— Task —
Please report how many lines in the data underneath hold the word "zeroAtResetRegs", with no other text.

— Saved entries —
■ ■ ■ ■ ■
theorem readReg_reset_eq_zero : ∀ r ∈ zeroAtResetRegs, State.reset.readReg r = 0 := by decide

/-- After RST in any state, every register that is no constant of the block reads as in the model's reset state: only the
constants read the parameters, which RST keeps. -/
theorem readReg_assertReset (s : State) {r : Reg} (hr : r ∉ constantRegs) :
    s.assertReset.readReg r = State.reset.readReg r := by
  cases r with
  | bufCapR | inCapR | nodeCapR | depthCapR => exact absurd (by decide) hr
  | _ => rfl

theorem not_mem_constantRegs_of_zeroAtReset : ∀ r ∈ zeroAtResetRegs, r ∉ constantRegs := by decide

/-- Settles O23: RST keeps the parameters, so the capability registers keep their values (`readReg_constant`), and every
other register reads as in the reset state (`readReg_assertReset`). -/
theorem resetLeavesTabledValues : Obligations.ResetLeavesTabledValues := by
  unfold Obligations.ResetLeavesTabledValues
  refine ⟨fun s => ⟨rfl, fun r hr => ?_, fun r hr => ?_, rfl, rfl⟩, readReg_reset_eq_zero⟩
  · have hpar : s.assertReset.par = s.par := rfl
    exact readReg_constant hpar r (List.mem_cons_of_mem _ hr)
  · calc s.assertReset.readReg r
        = State.reset.readReg r := readReg_assertReset s (not_mem_constantRegs_of_zeroAtReset r hr)
      _ = 0 := readReg_reset_eq_zero r hr

end Sys2Proof.Machine
end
■ ■ ■ ■ ■
— The answer —
2